The estimated volume of forest trees is fairly sensitive, despite the research and development of cubage made in the timber trade. Taking into account the commercial considerations always omnipresent, it returns to the forest manager, not a research institute, to choose the appropriate method of scaling during sales or inventory management. However, comparisons between “management” and “research” cubage are inevitable when field data, such as price per cubic meter, are used in applied research.

Indeed, wood cubage is used to determine the volume of the logs. This is very important for sale, because it is one of the essential elements of wood value. This volume is the basis of the commercial transaction between buyers and sellers of wood. It is also useful in forest management and monitoring. Finally, it is necessary for resource assessment and forest production, which contribute to evaluating strategic guidance at every level. Thus, the sustainable management of forest resources requires appropriate data collection [1]. One of the most widely used indicators is cubage. Prediction of individual volume and merchantable volume of the trunk is necessary in the management of forestry. In order to do this, sample-based inventory procedures are used, in which tree volume is determined through volumetric equations and other procedures, such as volume ratio or taper models [2]. The most widely used procedure is that of volumetric equations, usually adjusted by using data from scaling of the sample trees. In scaling, stem volume may be obtained through water displacement (xylometer), which considers the real volume, or through mathematical equations, such as Huber’s, Newton’s, Smalian’s, Hohenald’s, Pressler’s, the centroid method and Hossfeld’s equation, among others, all of which are estimative of the real volume [3,4,5]. In volumes of log calculation, there are two major sources that contribute to the total error in volume estimation [6]. First, there is the choice of the equation used in determining volume. The accuracy of a volume equation's prediction depends upon the underlying shape of the log (geometric solid). A second source of error is introduced when diameters and lengths of logs are not accurately measured.

Opinions regarding the most precise formulas for carrying out scaling differ among authors. The most widely used are Newton’s, Huber’s and Smalian’s formulas [7]. Goulding [8] and Husch et al. [9] affirm that Newton’s is the most precise formula, as it takes into account the different forms the tree stem can assume: cone, paraboloid, Neloïd and cylinder. Finger [7] highlights that the Huber and Smalian formulas are precise only when the stem resembles a paraboloid.

There is also a difference in use of formulas according to continents and countries. Huber’s formula is more used in Europe due to its accuracy, while the Smalian is preferred in the USA due to its practicality, especially if the aim is also to quantify the logs piled together [3]. In Brazil, the Smalian formula is widely used to determine tree volume and to adjust volumetric equations of different native and exotic species [10,11,12,13,14,15,16,17]. According to Machado and Figueiredo Filho [5], this is due more to practicality than to accuracy.

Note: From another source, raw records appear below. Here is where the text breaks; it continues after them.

-- ==== Sys2Proof/Laws/Crc.lean ====
section
/-! SUPPORT. What the steps of CE do on the accumulator, and how runs of them compose. -/

namespace Sys2Proof.Machine

theorem rounds_zero (a : U32) : rounds 0 a = a := rfl
theorem rounds_succ (k : Nat) (a : U32) : rounds (k + 1) a = rounds k (round a) := rfl

/-- k rounds are the round iterated k times. -/
theorem rounds_eq_iterate (k : Nat) (a : U32) : rounds k a = round^[k] a := by
  induction k generalizing a with
  | zero => rfl
  | succ k ih => rw [rounds_succ, ih]; rfl

theorem rounds_add (m n : Nat) (a : U32) : rounds (m + n) a = rounds n (rounds m a) := by
  induction m generalizing a with
  | zero => rw [Nat.zero_add, rounds_zero]
  | succ m ih => rw [Nat.succ_add, rounds_succ, rounds_succ, ih]

@[simp] theorem absorb_nil (a : U32) : absorb a [] = a := rfl
@[simp] theorem absorb_cons (a : U32) (b : Byte) (data : List Byte) :
    absorb a (b :: data) = absorb (byteStep a b) data := rfl
theorem absorb_append (a : U32) (xs ys : List Byte) : absorb a (xs ++ ys) = absorb (absorb a xs) ys := by
  simp [absorb]

/-- The complement is the exclusive-or with XOROUT (00_scope.md R6). -/
theorem finalOf_eq_xor (a : U32) : finalOf a = a ^^^ Config.xorOut := by
  rw [finalOf, Config.xorOut, show (0xFFFFFFFF#32) = BitVec.allOnes 32 from rfl, BitVec.xor_allOnes]

/-- k rounds issued as operations. -/
theorem runOps_rounds (k : Nat) {s : State} {a : U32} (h : s.acc = some a) :
    runOps (List.replicate k .crcRound) s =
      .next { s with acc := some (rounds k a), responses := s.responses ++ List.replicate k .done } := by
  induction k generalizing s a with
  | zero => simp [runOps, rounds_zero, ← h]
  | succ k ih =>
    have step : exec .crcRound s = .next (respond .done (writeAcc (round a) s)) := withAcc_some h _
    rw [List.replicate_succ, runOps, step, andThen_next, ih (a := round a) rfl]
    simp [respond, writeAcc, rounds_succ, List.replicate_succ]

/-- A message issued byte by byte. -/
theorem runOps_bytes (msg : List Byte) {s : State} {a : U32} (h : s.acc = some a) :
    runOps (msg.map Instr.crcByte) s =
      .next { s with acc := some (absorb a msg), responses := s.responses ++ List.replicate msg.length .done } := by
  induction msg generalizing s a with
  | nil => simp [runOps, ← h]
  | cons b msg ih =>
    have step : exec (.crcByte b) s = .next (respond .done (writeAcc (byteStep a b) s)) := withAcc_some h _
    rw [List.map_cons, runOps, step, andThen_next, ih (a := byteStep a b) rfl]
    simp [respond, writeAcc, List.replicate_succ]

end Sys2Proof.Machine
end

In Benin, the difficulty of having an appropriate cubage pushes managers to use only formulas established for tropical trees by Dawkings [18] to estimate the total volume or marketable volume. For Dawkings [18], the value of the form factor of tropical species is 0.55 to estimate the total volume and 0.70 for stem volume. These values are not consistent with the morphology of the trees in the Sudanian zone. Fonton et al. [19] noted an underestimation of about 10% of the volume four species (Isoberlinia doka, Isoberlinia tomentosa, Anogeissus leiocarpa and Daniellia oliveri) with the form factor proposed by Dawkins [18]. Consequently, sometimes significant discrepancies can be observed between the mensuration characteristics estimated and the real characteristics of the stands, hence errors in estimation and forest planning.

The study aims to evaluate the influence of the log length in determining the volume of teak trees. The choice of this species is justified by the fact that, during the past few decades, many private operators interest is more to install teak plantation, given its technological quality. According to the increase of production, Benin is currently an exporter of teak wood. Teak is, therefore, the best opportunity for producing tropical timber quality [20,21].

2. Material and Method

2.1. Study Area

The study was carried out in Savè District in central Benin (Figure 1). The district is located between 7.42 °–8.45 ° north latitude and 2.15 °–2.45 ° east longitude. It covers an area of 2,228 km^2.

Figure 1. Localization of the study area.

Figure 1. Localization of the study area.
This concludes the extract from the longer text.